The new daughter merozoites are released from the schizont stage of infected erythrocytes. The remnants of cell membrane and the hemozoin crystal are phagocytized by circulating macrophages which is an important stimulus for the activation of the immune cascade. Additionally, free heme is released into the peripheral blood which is an important stimulus for endothelial activation
Red cell lysis stimulates release of proinflammatory cytokines such as tumor necrosis factor (TNF). TNF suppresses hematopoiesis, which also contributes to anemia. The liver and spleen enlarge over time. Thrombocytopenia is caused by a combination of hypersplenism and the deposition of platelets adjacent to parasite microvascular sequestration and fibrin thrombi.

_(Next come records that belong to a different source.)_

/-- Words written out from the spec's encodings decode to the instructions they stand for, and words of the failing
spaces fail (R45, R47; vectors of 95_test_vectors.md section 2). That `B123` fails is the spec's decision D6 on its
conflict C4, and that `8AB1` fails its reading of a table that leaves `8xy1` out; both are log 12 (DESIGN CHOICE). -/
def Obligations.WrittenOutWordsDecode : Prop :=
  decode 0x00 0xE0 = .ok .cls ∧ decode 0x2A 0xBC = .ok (.call 0xABC) ∧ decode 0x3A 0x42 = .ok (.seImm 10 0x42) ∧
  decode 0x8A 0xB4 = .ok (.addReg 10 11) ∧ decode 0x8A 0xBE = .ok (.shl 10 11) ∧ decode 0xA1 0x23 = .ok (.ldI 0x123) ∧
  decode 0xD1 0x25 = .ok (.drw 1 2 5) ∧ decode 0xE5 0xA1 = .ok (.sknp 5) ∧ decode 0xF5 0x33 = .ok (.ldB 5) ∧
  decode 0x00 0x00 = .error (.decodeFailure 0x0000) ∧ decode 0x8A 0xB1 = .error (.decodeFailure 0x8AB1) ∧
  decode 0xB1 0x23 = .error (.decodeFailure 0xB123)

/-! ### The cycle and the step (45_execution_cycle.md) -/

/-- Fetch reads the bytes at `pc` and `pc + 1`; where they reach past `0xFFF` the cycle faults instead (R86). -/
def Obligations.FetchReadsTwoBytesOrFaults : Prop :=
  ∀ s : State,
    (s.pc.toNat + 2 ≤ 4096 → fetch s = some (s.readByte s.pc.toNat, s.readByte (s.pc.toNat + 1))) ∧
    (4096 < s.pc.toNat + 2 →
      cycle s = .next { s with fault := some { pc := s.pc, cause := .outOfRange s.pc 2 .fetch } })

/-- A word that does not decode raises `DecodeFailure`, code 1, with the word, and nothing else changes (R47, R87,
R95, R96; the number of the code is the spec's decision D22, log 23). That nothing else changes is D11 (log 16). -/
def Obligations.UndecodableWordFaults : Prop :=
  ∀ (s : State) (op : Word), s.pc.toNat + 2 ≤ 4096 →
    s.readByte s.pc.toNat ++ s.readByte (s.pc.toNat + 1) = op → (∀ i, decodeWord op ≠ .ok i) →
    RaisesFault (cycle s) s (.decodeFailure op) 1 "DecodeFailure"

/-- In the middle of a tick, a step at bytes that decode to `i` is `exec i`, followed by what follows a cycle: the beep
edge, and one cycle less of the tick (R87, R90; that a step is one cycle is the model's choice, log 1). -/
def Obligations.StepRunsTheDecodedInstruction : Prop :=
  ∀ (s : State) (i : Instr), s.fault = none → 0 < s.cyclesLeft → s.pc.toNat + 2 ≤ 4096 →
    decode (s.readByte s.pc.toNat) (s.readByte (s.pc.toNat + 1)) = .ok i →
    ∃ t, exec i s = .next t ∧ step s = .next t.afterCycle

/-- Between ticks, where the host ticks and no wait is pending, a step counts the timers down and then runs the
instruction at `pc` as the first of IPT cycles (R90, R101; that one step does both is the model's choice, log 1, and
IPT the spec's decision D19, log 21). -/
def Obligations.TickStartRunsTheDecodedInstruction : Prop :=
  ∀ (s : State) (i : Instr), s.fault = none → s.cyclesLeft = 0 → s.takeOp.1 = .tick → s.wait = none → 0 < s.ipt →
    s.pc.toNat + 2 ≤ 4096 → decode (s.readByte s.pc.toNat) (s.readByte (s.pc.toNat + 1)) = .ok i →
    ∃ t, exec i { s with dt := countDown s.dt, st := countDown s.st, script := s.script.tail, cyclesLeft := s.ipt }
        = .next t ∧ step s = .next t.afterCycle

/-- What follows a cycle in a tick (R90, R96): a fault ends the tick with no beep edge; a pending wait ends it after
the beep edge; otherwise one cycle less is left. That a fault is not followed by the beep edge is the spec's decision
D10 (DESIGN CHOICE, log 15), that a wait ends the tick D15 (log 18); the count of cycles left is the model's own (log
1). -/
def Obligations.TickEndsOnFaultOrWait : Prop :=
  ∀ t : State,
    (t.fault ≠ none → t.afterCycle = { t with cyclesLeft := 0 }) ∧
    (t.fault = none → t.wait ≠ none → t.afterCycle = { t.beepEdge with cyclesLeft := 0 }) ∧
    (t.fault = none → t.wait = none → t.afterCycle = { t.beepEdge with cyclesLeft := t.cyclesLeft - 1 })

/-- No instruction stops the model, and a core that has not faulted always has a next step. Two choices of the model
stand in this: an instruction that faults answers a next state, with the record in it (DESIGN CHOICE, log 27), and
where the host's script is empty the next step is a tick (DESIGN CHOICE, log 2). -/
def Obligations.OnlyAFaultedCoreStops : Prop :=
  (∀ (i : Instr) (s : State), ∃ t, exec i s = .next t) ∧ (∀ s : State, s.fault = none → ∃ t, step s = .next t)

/-- A faulted core has no move: neither a step nor any host operation (R96, R97). This is the spec's decision D10
(DESIGN CHOICE, log 15). -/
def Obligations.FaultedCoreHasNoMove : Prop :=
  ∀ (s : State) (r : FaultRecord), s.fault = some r →
    step s = .fault (.halted r) ∧ ∀ op, hostOp op s = .fault (.halted r)

/-- A cycle that faults writes the fault record and nothing else, and the record holds the address of the instruction
that faulted (R87, R96). That no part of the instruction's effect is kept is the spec's decision D11 (DESIGN CHOICE,
log 16); the fault is a next state by log 27. -/
def Obligations.FaultingCycleWritesOnlyTheRecord : Prop :=
  ∀ (s t : State) (r : FaultRecord), s.fault = none → cycle s = .next t → t.fault = some r →
    r.pc = s.pc ∧ t = { s with fault := some r }

/-- A step that faults ends the tick and otherwise leaves the state as it was, but for the timers and the host's Tick
where the step began one (R96). That no part of the instruction's effect is kept is the spec's decision D11 (DESIGN
CHOICE, log 16); that a step is a cycle is log 1 and the fault a next state log 27. -/
def Obligations.FaultingStepKeepsTheState : Prop :=
  ∀ (s t : State) (r : FaultRecord), s.fault = none → step s = .next t → t.fault = some r →
    r.pc = s.pc ∧
    (0 < s.cyclesLeft → t = { s with fault := some r, cyclesLeft := 0 }) ∧
    (s.cyclesLeft = 0 →
      t = { s with fault := some r, script := s.script.tail, dt := countDown s.dt, st := countDown s.st })

/-! ### Control flow (41_control_flow.md) -/

/-- `JP` sets `pc` to its target and changes nothing else (R55). -/
def Obligations.JumpSetsThePc : Prop :=
  ∀ (s : State) (nnn : Addr), ∃ t, exec (.jp nnn) s = .next t ∧ t.pc.toNat = nnn.toNat ∧ SameExcept [.pc] s t ∧
    matchesRow (encode (.jp nnn)) (0x1000, 0xF000) = true

/-- `CALL` pushes its own address and sets `pc`, where the stack is not at its limit (R56). The address pushed is the
reading of conflict C3 (log 26); that a limit is a parameter is the spec's decision D8 (DESIGN CHOICE, log 13). -/
def Obligations.CallPushesItsAddress : Prop :=
  ∀ (s : State) (nnn : Addr), s.params.stackLimit ≠ some s.stack.length →
    ∃ t, exec (.call nnn) s = .next t ∧ t.stack = s.stack ++ [s.pc] ∧ t.pc.toNat = nnn.toNat ∧
      SameExcept [.stack, .pc] s t

/-- `RET` removes the last entry of the stack and resumes two bytes after it (R54, C3). The two bytes are the reading
of conflict C3 (log 26). -/
def Obligations.ReturnPopsAndResumes : Prop :=
  ∀ (s : State) (below : List Word) (a : Word), s.stack = below ++ [a] →
    ∃ t, exec .ret s = .next t ∧ t.stack = below ∧ t.pc = a + 2 ∧ SameExcept [.stack, .pc] s t

/-- `RET` on an empty stack raises `StackUnderflow`, code 3, `CALL` on a stack at its limit `StackOverflow`, code 4, and
neither writes anything else (R54, R56, R95, R96; that a limit exists at all is the parameter of the spec's decision
D8, log 13, and the numbers of the codes are D22, log 23). -/
def Obligations.StackFaultsWriteOnlyTheRecord : Prop :=
  ∀ (s : State) (nnn : Addr),
    (s.stack = [] → RaisesFault (exec .ret s) s .stackUnderflow 3 "StackUnderflow") ∧
    (s.params.stackLimit = some s.stack.length →
      RaisesFault (exec (.call nnn) s) s .stackOverflow 4 "StackOverflow")

/-- A call and then a return restore the stack and resume after the call, with nothing else changed (R54, R56, S8).
The reading is that of conflict C3 (log 26), and the limit D8's (log 13). -/
def Obligations.CallThenReturnResumesAfterTheCall : Prop :=
  ∀ (s : State) (nnn : Addr), s.params.stackLimit ≠ some s.stack.length →
    ∃ t u, exec (.call nnn) s = .next t ∧ exec .ret t = .next u ∧ u = { s with pc := s.pc + 2 }

/-- `SE Vx, nn` and `SNE Vx, nn` skip one instruction on their condition and change only `pc` (R57, R58). -/
def Obligations.ImmediateSkips : Prop :=
  ∀ (s : State) (x : Reg) (nn : Byte),
    (∃ t, exec (.seImm x nn) s = .next t ∧ t.pc = s.pc + (if s.readV x = nn then 4 else 2) ∧
      SameExcept [.pc] s t ∧ matchesRow (encode (.seImm x nn)) (0x3000, 0xF000) = true) ∧
    (∃ t, exec (.sneImm x nn) s = .next t ∧ t.pc = s.pc + (if s.readV x ≠ nn then 4 else 2) ∧
      SameExcept [.pc] s t ∧ matchesRow (encode (.sneImm x nn)) (0x4000, 0xF000) = true)

/-- `SE Vx, Vy` and `SNE Vx, Vy` skip one instruction on their condition and change only `pc` (R59, R60). -/
def Obligations.RegisterSkips : Prop :=
  ∀ (s : State) (x y : Reg),
    (∃ t, exec (.seReg x y) s = .next t ∧ t.pc = s.pc + (if s.readV x = s.readV y then 4 else 2) ∧
      SameExcept [.pc] s t ∧ matchesRow (encode (.seReg x y)) (0x5000, 0xF00F) = true) ∧
    (∃ t, exec (.sneReg x y) s = .next t ∧ t.pc = s.pc + (if s.readV x ≠ s.readV y then 4 else 2) ∧
      SameExcept [.pc] s t ∧ matchesRow (encode (.sneReg x y)) (0x9000, 0xF00F) = true)

/-- `SKP` skips exactly when the latched key is the number in `Vx`, `SKNP` exactly when it is not; with no key latched
`SKP` never skips, and a `Vx` above 15 never matches (R79, R80, D25). D25 is the spec's decision (DESIGN CHOICE, log
24). -/
def Obligations.KeySkips : Prop :=
  ∀ (s : State) (x : Reg),
    (∃ t, exec (.skp x) s = .next t ∧
      t.pc = s.pc + (if s.key.map Fin.val = some (s.readV x).toNat then 4 else 2) ∧ SameExcept [.pc] s t) ∧
    (∃ t, exec (.sknp x) s = .next t ∧
      t.pc = s.pc + (if s.key.map Fin.val = some (s.readV x).toNat then 2 else 4) ∧ SameExcept [.pc] s t)

/-! ### Arithmetic and logic (42_alu.md) -/

/-- `LD Vx, nn` and `LD Vx, Vy` write `Vx` alone (R62, R64). -/
def Obligations.LoadsWriteTheRegister : Prop :=
  ∀ (s : State) (x y : Reg) (nn : Byte),
    (∃ t, exec (.ldImm x nn) s = .next t ∧ t.readV x = nn ∧ RegsSameExcept [x] s t ∧ t.pc = s.pc + 2 ∧
      SameExcept [.regs, .pc] s t ∧ matchesRow (encode (.ldImm x nn)) (0x6000, 0xF000) = true) ∧
    (∃ t, exec (.ldReg x y) s = .next t ∧ t.readV x = s.readV y ∧ RegsSameExcept [x] s t ∧ t.pc = s.pc + 2 ∧
      SameExcept [.regs, .pc] s t ∧ matchesRow (encode (.ldReg x y)) (0x8000, 0xF00F) = true)

/-- `ADD Vx, nn` adds modulo 256 and writes no flag: every register but `Vx` is unchanged (R63). -/
def Obligations.AddImmediateWrapsWithoutFlag : Prop :=
  ∀ (s : State) (x : Reg) (nn : Byte),
    ∃ t, exec (.addImm x nn) s = .next t ∧ (t.readV x).toNat = ((s.readV x).toNat + nn.toNat) % 256 ∧
      RegsSameExcept [x] s t ∧ t.pc = s.pc + 2 ∧ SameExcept [.regs, .pc] s t ∧
      matchesRow (encode (.addImm x nn)) (0x7000, 0xF000) = true

/-- `AND` and `XOR` work bit by bit, write `Vx` alone and no flag (R65, R66, R14). -/
def Obligations.LogicWorksBitwise : Prop :=
  ∀ (s : State) (x y : Reg),
    (∃ t, exec (.and x y) s = .next t ∧
      (∀ k, (t.readV x).getLsbD k = ((s.readV x).getLsbD k && (s.readV y).getLsbD k)) ∧
      RegsSameExcept [x] s t ∧ t.pc = s.pc + 2 ∧ SameExcept [.regs, .pc] s t) ∧
    (∃ t, exec (.xor x y) s = .next t ∧
      (∀ k, (t.readV x).getLsbD k = ((s.readV x).getLsbD k ^^ (s.readV y).getLsbD k)) ∧
      RegsSameExcept [x] s t ∧ t.pc = s.pc + 2 ∧ SameExcept [.regs, .pc] s t)

/-- `ADD Vx, Vy`: the sum modulo 256, and `VF` is 1 exactly on a carry; with `x = F` the carry is what stays (R67; the
order of the two writes is the spec's decision D5). D5 is a DESIGN CHOICE, log 11. -/
def Obligations.AddRegisterSetsCarry : Prop :=
  ∀ (s : State) (x y : Reg),
    ∃ t, exec (.addReg x y) s = .next t ∧
      (x ≠ VF → (t.readV x).toNat = ((s.readV x).toNat + (s.readV y).toNat) % 256) ∧
      (t.readV VF).toNat = (if 255 < (s.readV x).toNat + (s.readV y).toNat then 1 else 0) ∧
      RegsSameExcept [x, VF] s t ∧ t.pc = s.pc + 2 ∧ SameExcept [.regs, .pc] s t

/-- `SUB` computes `Vx - Vy` and `SUBN` computes `Vy - Vx`, modulo 256, and `VF` is 1 exactly when there is no borrow;
with `x = F` the flag is what stays (R68, R70; the order of the two writes is the spec's decision D5). D5 is a DESIGN
CHOICE, log 11. -/
def Obligations.SubtractionsSetNoBorrow : Prop :=
  ∀ (s : State) (x y : Reg),
    (∃ t, exec (.sub x y) s = .next t ∧
      (x ≠ VF → ((t.readV x).toNat : Int) = (((s.readV x).toNat : Int) - (s.readV y).toNat) % 256) ∧
      (t.readV VF).toNat = (if (s.readV y).toNat ≤ (s.readV x).toNat then 1 else 0) ∧
      RegsSameExcept [x, VF] s t ∧ t.pc = s.pc + 2 ∧ SameExcept [.regs, .pc] s t) ∧
    (∃ t, exec (.subn x y) s = .next t ∧
      (x ≠ VF → ((t.readV x).toNat : Int) = (((s.readV y).toNat : Int) - (s.readV x).toNat) % 256) ∧
      (t.readV VF).toNat = (if (s.readV x).toNat ≤ (s.readV y).toNat then 1 else 0) ∧
      RegsSameExcept [x, VF] s t ∧ t.pc = s.pc + 2 ∧ SameExcept [.regs, .pc] s t)

/-- `SHR` halves `Vx` and `SHL` doubles it modulo 256, with the bit moved out in `VF`; with `x = F` the flag is
written first and then shifted, so `SHR` leaves 0 and `SHL` leaves twice bit 7. `Vy` plays no part (R69, R71; the
operand is the spec's decision D4, the order of the two writes D5). D4 is a DESIGN CHOICE, log 10, and so is D5, log
11. -/
def Obligations.ShiftsMoveOneBitOut : Prop :=
  ∀ (s : State) (x y : Reg),
    (∃ t, exec (.shr x y) s = .next t ∧
      (x ≠ VF → (t.readV x).toNat = (s.readV x).toNat / 2 ∧ (t.readV VF).toNat = (s.readV x).toNat % 2) ∧
      (x = VF → (t.readV VF).toNat = 0) ∧
      RegsSameExcept [x, VF] s t ∧ t.pc = s.pc + 2 ∧ SameExcept [.regs, .pc] s t) ∧
    (∃ t, exec (.shl x y) s = .next t ∧
      (x ≠ VF → (t.readV x).toNat = (s.readV x).toNat * 2 % 256 ∧ (t.readV VF).toNat = (s.readV x).toNat / 128) ∧
      (x = VF → (t.readV VF).toNat = 2 * ((s.readV x).toNat / 128)) ∧
      RegsSameExcept [x, VF] s t ∧ t.pc = s.pc + 2 ∧ SameExcept [.regs, .pc] s t)

/-- `RND` writes the oracle's next answer, whatever it is, masked with `nn`, and takes a fresh answer each time; with
`nn = 0` the result is 0 for every answer (R72, D20; the counter of answers is the model's own, log 4). -/
def Obligations.RandomIsMaskedFreshDraw : Prop :=
  ∀ (s : State) (x : Reg) (nn : Byte),
    ∃ t, exec (.rnd x nn) s = .next t ∧ t.readV x = Config.randomByte s.draws &&& nn ∧ t.draws = s.draws + 1 ∧
      (nn = 0 → t.readV x = 0) ∧ RegsSameExcept [x] s t ∧ t.pc = s.pc + 2 ∧ SameExcept [.regs, .pc, .draws] s t

/-! ### Index register and memory (43_index_memory.md) -/

/-- `LD I, nnn` sets `I` to its operand (R73). -/
def Obligations.LoadIndexSetsI : Prop :=
  ∀ (s : State) (nnn : Addr), ∃ t, exec (.ldI nnn) s = .next t ∧ t.index.toNat = nnn.toNat ∧ t.pc = s.pc + 2 ∧
    SameExcept [.index, .pc] s t ∧ matchesRow (encode (.ldI nnn)) (0xA000, 0xF000) = true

Merozoites continue the asexual cycle and infect new red cells; A few differentiate into male or female gametocytes (sexual forms), which cause no symptoms. The gametocyte-committed parasites leave the bloodstream and develop in the bone marrow over three to four days. Mature male and female gametocytes then circulate in the bloodstream until they are ingested by a blood-feeding anopheline mosquito.
These sexual forms complete their life cycle within the midgut of the Anopheles mosquito with development into sporozoites, which migrate to the salivary glands of the mosquito; from there, they can infect another human through another bite.